Bigstick, não quero desanimar você,  mas a terminação -ei é só para a primeira pessoa. 

Pegando seu exemplo: comprar (pret.perfeito)
comprei 
compraste 
comprou 
comprámos 
comprastes 
compraram


----------



## Outsider

madrigal said:


> A todo esto, ¿cómo se conjuga el verbo "haver" en pretérito?


Já que perguntou, o pretérito do verbo "haver" é:

houve
houveste
houve
houvemos
houvestes
houveram

Mas hoje em dia praticamente só se usa a terceira pessoa do singular, "houve".


----------



## Alandria

No Brasil, só usamos em contextos formais com a forma do "haver" no pretérito perfeito:

"João havia feito um castelo de areia."

No Brasil, alguns falares Minas Gerais e Goiás usam bastante o verbo "haver" exprimindo desejo: 

"eu hei de comprar aquele DVD."
"Havemos de defendê-lo."


----------



## MOC

Alandria said:


> "eu hei de comprar aquele DVD."
> "Havemos de defendê-lo."




Esses dois exemplos são muito usados por aqui.


----------



## Macunaíma

Alandria said:


> No Brasil, alguns falares Minas Gerais e Goiás usam bastante o verbo "haver" exprimindo desejo:
> 
> "eu hei de comprar aquele DVD."
> "Havemos de defendê-lo."


 
Eu não saberia descrever os casos em que é usado o verbo haver na minha região, mas tem outras funções além de exprimir desejo. Às vezes exprime probabilidade e outras parece exprimir simplesmente futuro:

_Todos podem se candidatar, mas só hão de ser selecionados dois._
_Anda logo com isso que que seu pai já há de estar chegando._
_Não precisa trancar a porta que o Pedro disse que havia de chegar cedo._
_Podem ir dormir que eu só hei de chegar de madrugada._

Ainda fala-se assim no Alto Jequitinhonha, mas no resto do país é arcaico.

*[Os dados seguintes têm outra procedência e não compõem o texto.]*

-- ==== Sys2Proof/Machine/State.lean ====
section
/-! DEFINITION. The machine's state as plain data (10_state.md), the reasons a step can stop, and the state
after power-on. -/

namespace Sys2Proof.Machine

open Sys2Proof

/-! ### Modes, triggers and causes -/

/-- The lifecycle state, the block's only mode (R26, R29, R244). -/
inductive Lifecycle where
  | notReady
  | ready
  | reset
  | configured
  | initialised
  | operational
deriving DecidableEq, Repr, Inhabited

/-- The two triggers, in the order of their numbers (R26, R40). -/
inductive TrigId where
  | activate
  | ccUpdate
deriving DecidableEq, Repr, Inhabited

/-- A trigger's configuration and armed bit (R40). -/
structure Trigger where
  armed : Bool
  edgeLevel : BitVec 2
  tuserBit : BitVec 8
deriving DecidableEq, Repr, Inhabited

/-- The causes a command reports with RESP.ok = 0 (R251, codes 0x01 to 0x0B). -/
inductive FailCause where
  | bitmapOverflow
  | slotCollision
  | occNotPow2
  | rateInvalid
  | ncoRange
  | ncoInUse
  | subblockCapacity
  | ccAlreadyActive
  | triggerPending
  | deviceNotFound
  | registryFull
deriving DecidableEq, Repr

/-- The causes of a precondition violation, recorded in FAULT (R251, codes 0x10 to 0x15; R254). -/
inductive FaultCause where
  | nullHandle
  | wrongState
  | indexOob
  | illegalCommand
  | workUnloaded
  | bankMode
deriving DecidableEq, Repr

/-! ### Register files -/

/-- One value per bank. A build that is not switchable has the DL bank only; no rule reads or writes the UL
entry there (R39, log 18). -/
structure PerBank (α : Type) where
  dl : α
  ul : α
deriving DecidableEq, Repr

/-- A full configuration snapshot, the contents of WORK (R24). -/
structure Snapshot where
  seqLen : SeqLen
  seq : Vector (Option CcId) 16
  notUsed : Option CcId
  cc : Vector CcDesc 16
  nco : Vector NcoDesc 16
  aux : List AuxDesc
  antGain : List AntGain
deriving DecidableEq, Repr

/-- One hardware configuration bank, CURRENT or NEXT (R25). -/
structure HwBank where
  seqLen : SeqLen
  slot : Vector CcId 16
  cc : Vector CcDesc 16
  nco : Vector NcoDesc 16
  aux : List AuxDesc
  antGain : List AntGain
deriving DecidableEq, Repr

/-! ### The command port -/

/-- One trigger's part of ARGS.trigCfg (R72). -/
structure TriggerCfg where
  edgeLevel : BitVec 2
  tuserBit : BitVec 8
deriving DecidableEq, Repr, Inhabited

/-- ARGS.auxDesc: an auxiliary configuration without its enable flag (R72). -/
structure AuxArg where
  gain : BitVec Config.wAuxGain
  freq : Freq
  phase : Phase
deriving DecidableEq, Repr, Inhabited

/-- The operand record ARGS (R72). A command reads only the fields its rule names. -/
structure Args where
  name : DeviceName
  seqLen : BitVec 5
  tuserSel : BitVec 8
  trigActivate : TriggerCfg
  trigCcUpdate : TriggerCfg
  length : BitVec 5
  nco : BitVec 8
  ccGain : BitVec Config.wCcGain
  ncoDesc : NcoDesc
  phaseA : Phase
  phaseB : Phase
  auxIdx : BitVec 8
  auxDesc : AuxArg
  antIdx : BitVec 8
  antGain : AntGain
  antGains : List AntGain
deriving DecidableEq, Repr

/-- The payload of a response (R73, R74). -/
inductive Payload where
  | empty
  | lifecycle (code : BitVec 3)
  | triggers (activate ccUpdate : BitVec 32)
  | status (image : BitVec 32)
  | snapshot (work : Snapshot)
  | count (ones : BitVec 5)
  /-- A carrier ID, with NONE encoded as 16 (R123). -/
  | unusedId (code : BitVec 5)
  | rate (code : RateCode)
  | phaseOffset (offset : BitVec 18)
deriving DecidableEq, Repr

/-- The response record RESP (R73). -/
structure Resp where
  ok : Bool
  cause : BitVec 8
  payload : Payload
deriving DecidableEq, Repr

/-- One command of HOST's program: a CMD word with its ARGS record (R67). -/
structure Command where
  cmd : Word
  args : Args
  /-- How many of HOST's next commands are passed over if this one fails: for a command of a BRINGUP the rest of its
  expansion, since BRINGUP stops at the first command that fails (R78, log 31); 0 for every other command. -/
  skipOnFail : Nat
deriving DecidableEq, Repr

/-! ### The agents (R17) -/

/-- A step of TRIG or of DP (R214, R215, R216). -/
inductive AgentEvent where
  | fireCcUpdate
  | fireActivate
  | dpOverflow (mask : OvfMask)
deriving DecidableEq, Repr

/-- Who moves next (R17, R259): HOST, which starts its next command or makes its next unit access, or one of
the other agents, which steps if its event is enabled. -/
inductive Turn where
  | host
  | agent (e : AgentEvent)
deriving DecidableEq, Repr

/-! ### The state -/

@[ext]
structure State where
  /-- The parameters of the build (R8, R9). No step changes them. -/
  build : Build
  /-- HOST's finite list of commands (R28). -/
  program : List Command
  /-- The position k in that list (R28). -/
  pos : Nat
  /-- The turns the environment has chosen for the steps to come; when none is left only HOST moves (log 2). -/
  sched : List Turn
  /-- CMD (R27, R67). -/
  cmd : Word
  /-- ARGS (R27, R72). -/
  args : Args
  /-- RESP (R27, R73). -/
  resp : Resp
  /-- R29. -/
  lc : Lifecycle
  /-- R30. -/
  name : Option DeviceName
  /-- R31. -/
  cfg : Option HwCfg
  /-- The cached sequence length, the spec's L (R32). -/
  len : Option SeqLen
  /-- R33. -/
  tuserSel : BitVec 8
  /-- The placeholder cache (R34). -/
  notUsed : PerBank (Option CcId)
  /-- R35. -/
  bankSel : Bank
  /-- The WORK snapshots, the spec's W (R36). -/
  work : PerBank Snapshot
  /-- Their valid bits (R36). -/
  wv : PerBank Bool
  /-- The sticky precondition-violation record (R37). -/
  fault : Option FaultCause
  /-- The sticky ghost flag of a failed commit (R38). -/
  commitFatal : Bool
  /-- The CURRENT banks (R39). -/
  cur : PerBank HwBank
  /-- The NEXT banks (R39). -/
  nxt : PerBank HwBank
  /-- trig[ACTIVATE] (R40). -/
  trigActivate : Trigger
  /-- trig[CC_UPDATE] (R40). -/
  trigCcUpdate : Trigger
  /-- R41. -/
  hwInReset : Bool
  /-- R42. -/
  datapathEnabled : Bool
  /-- R43. -/
  datapathActive : Bool
  /-- R44. -/
  ovf : OvfMask
  /-- How many free values the machine has drawn (the model's own field, log 9). -/
  draws : Nat
  /-- The draw regFull that the next LOOKUP reads (the model's own field, R233, log 11). -/
  regDraw : Bool
deriving DecidableEq, Repr

/-- trig[t] (R40): each trigger has one home, the field of its name. -/
def State.trig (s : State) : TrigId → Trigger
  | .activate => s.trigActivate
  | .ccUpdate => s.trigCcUpdate

/-- Why the machine stops without a next state. Each is raised by a rule that reads a register holding NONE,
which no state that meets the invariant of Safety.lean does (R243 (e), R202); all are safe: the model stops where
the spec gives no effect (log 14). A precondition violation of the spec is no such fault: it is a next state in
which `State.fault` is set (R256). -/
inductive Fault where
  /-- A command reads a capability constant while cfg = NONE. Raised by DERIVE_RATE, ADD_CC, UPDATE_CC, MOVE_CC,
  CHECK_CAPACITY, SET_ANT_GAIN and SET_ALL_ANT_GAIN. Safe. -/
  | cfgNone
  /-- A command reads the cached sequence length while L = NONE. Raised by DERIVE_RATE and GET_EMPTY_CFG. Safe. -/
  | lengthNone
  /-- A commit must write an unused slot while the snapshot's placeholder is NONE. Raised by COMMIT and
  COMMIT_SW. Safe. -/
  | placeholderNone
deriving DecidableEq, Repr

/-- Why the model gives a command no meaning. -/
inductive Refusal where
  /-- The command has no meaning in this model yet. Raised by no arm of exec. Safe. -/
  | notModelled (mnemonic : String)
  /-- CONFIGURE on a build outside the premises of D44: R237 itself refuses it. Safe. -/
  | capabilityPremises
deriving DecidableEq, Repr

/-! ### Blank contents -/

def Freq.zero : Freq := ⟨0, 0, 0, 0⟩
def Phase.zero : Phase := ⟨0, 0, 0, 0⟩
def NcoDesc.zero : NcoDesc := ⟨Freq.zero, Phase.zero, 0⟩
def CcDesc.zero : CcDesc := ⟨0, 0, 0⟩
def AuxDesc.zero : AuxDesc := ⟨0, 0, Freq.zero, Phase.zero⟩
def Trigger.zero : Trigger := ⟨false, 0, 0⟩

/-- The least sequence length. -/
def SeqLen.one : SeqLen := ⟨1, by decide⟩

/-- The bank blankHw(L) of R25. -/
def HwBank.blank (bd : Build) (l : SeqLen) : HwBank where
  seqLen := l
  slot := Vector.replicate 16 0
  cc := Vector.replicate 16 CcDesc.zero
  nco := Vector.replicate 16 NcoDesc.zero
  aux := List.replicate bd.auxNum AuxDesc.zero
  antGain := List.replicate bd.hwcfg.numAntenna 0

/-- The snapshot blank(L) of R163. -/
def Snapshot.blank (bd : Build) (l : SeqLen) : Snapshot where
  seqLen := l
  seq := Vector.replicate 16 none
  notUsed := some 0
  cc := Vector.replicate 16 CcDesc.zero
  nco := Vector.replicate 16 NcoDesc.zero
  aux := List.replicate bd.auxNum AuxDesc.zero
  antGain := List.replicate bd.hwcfg.numAntenna 0

/-- An ARGS record with every field zero and no gains: the model's choice at power-on (log 8), and for the fields that a
command of BRINGUP does not name (log 32). -/
def Args.zero : Args where
  name := ⟨0⟩
  seqLen := 0
  tuserSel := 0
  trigActivate := ⟨0, 0⟩
  trigCcUpdate := ⟨0, 0⟩
  length := 0
  nco := 0
  ccGain := 0
  ncoDesc := NcoDesc.zero
  phaseA := Phase.zero
  phaseB := Phase.zero
  auxIdx := 0
  auxDesc := ⟨0, Freq.zero, Phase.zero⟩
  antIdx := 0
  antGain := 0
  antGains := []

/-! ### Power-on (R289, R290) -/

/-- The mixer state, which has an arbitrary launch value at power-on (R290, I11). -/
structure Launch where
  cur : PerBank HwBank
  nxt : PerBank HwBank
  trigActivate : Trigger
  trigCcUpdate : Trigger
  hwInReset : Bool
  datapathEnabled : Bool
  datapathActive : Bool
  ovf : OvfMask
deriving DecidableEq, Repr

/-- The launch value the model names for its reset state: every register zero (DESIGN CHOICE, log 6). -/
def Launch.zero (bd : Build) : Launch where
  cur := ⟨HwBank.blank bd SeqLen.one, HwBank.blank bd SeqLen.one⟩
  nxt := ⟨HwBank.blank bd SeqLen.one, HwBank.blank bd SeqLen.one⟩
  trigActivate := Trigger.zero
  trigCcUpdate := Trigger.zero
  hwInReset := false
  datapathEnabled := false
  datapathActive := false
  ovf := 0

/-- The state at power-on of a build whose mixer launches with the given values: the power-on column of R289.
The registers R290 calls unwritten hold the values log 7 names, the command port those of log 8. -/
def State.powerOn (bd : Build) (m : Launch) : State where
  build := bd
  program := []
  pos := 0
  sched := []
  cmd := 0
  args := Args.zero
  resp := ⟨false, 0, .empty⟩
  lc := .notReady
  name := none
  cfg := none
  len := none
  tuserSel := 0
  notUsed := ⟨some 0, some 0⟩
  bankSel := .dl
  work := ⟨Snapshot.blank bd SeqLen.one, Snapshot.blank bd SeqLen.one⟩
  wv := ⟨false, false⟩
  fault := none
  commitFatal := false
  cur := m.cur
  nxt := m.nxt
  trigActivate := m.trigActivate
  trigCcUpdate := m.trigCcUpdate
  hwInReset := m.hwInReset
  datapathEnabled := m.datapathEnabled
  datapathActive := m.datapathActive
  ovf := m.ovf
  draws := 1
  regDraw := Config.freeRegFull 0

/-- The machine right after reset, which for this block is power-on (R289: its initial mode is NotReady). -/
def State.reset : State := State.powerOn Config.build (Launch.zero Config.build)

end Sys2Proof.Machine
end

Quanto ao verbo *haver+particípio*, acho que só é comum no _pretérito mais que perfeito_, e mesmo assim é formal ou literário. Algo como _"hei comprado",_ como sugeriu o Outsider, talvez tenha desaparecido por aqui completamente porque eu nunca me deparei com uma construção assim.

Macunaíma


----------



## Alandria

Macunaíma said:


> Eu não saberia descrever os casos em que é usado o verbo haver na minha região, mas tem outras funções além de exprimir desejo. Às vezes exprime probabilidade e outras parece exprimir simplesmente futuro:
> 
> _Todos podem se candidatar, mas só hão de ser selecionados dois._
> _Anda logo com isso que que seu pai já há de estar chegando._
> _Não precisa trancar a porta que o Pedro disse que havia de chegar cedo._
> _Podem ir dormir que eu só hei de chegar de madrugada._




A globo insistia em fazer os atores usarem essa construção nas novelas que se passavam em MG. Por isso eu sempre associei essa construção a partes de Minas Gerais.


----------



## 涼宮

Outsider said:


> * 2) Existe alguma paráfrase equivalente à espanhola que seja corrente no português contemporâneo? *
> Sim, usando o verbo "ter" em vez de "haver": "tenho comprado". No entanto, esta não é a tradução mais habitual do espanhol _he comprado_.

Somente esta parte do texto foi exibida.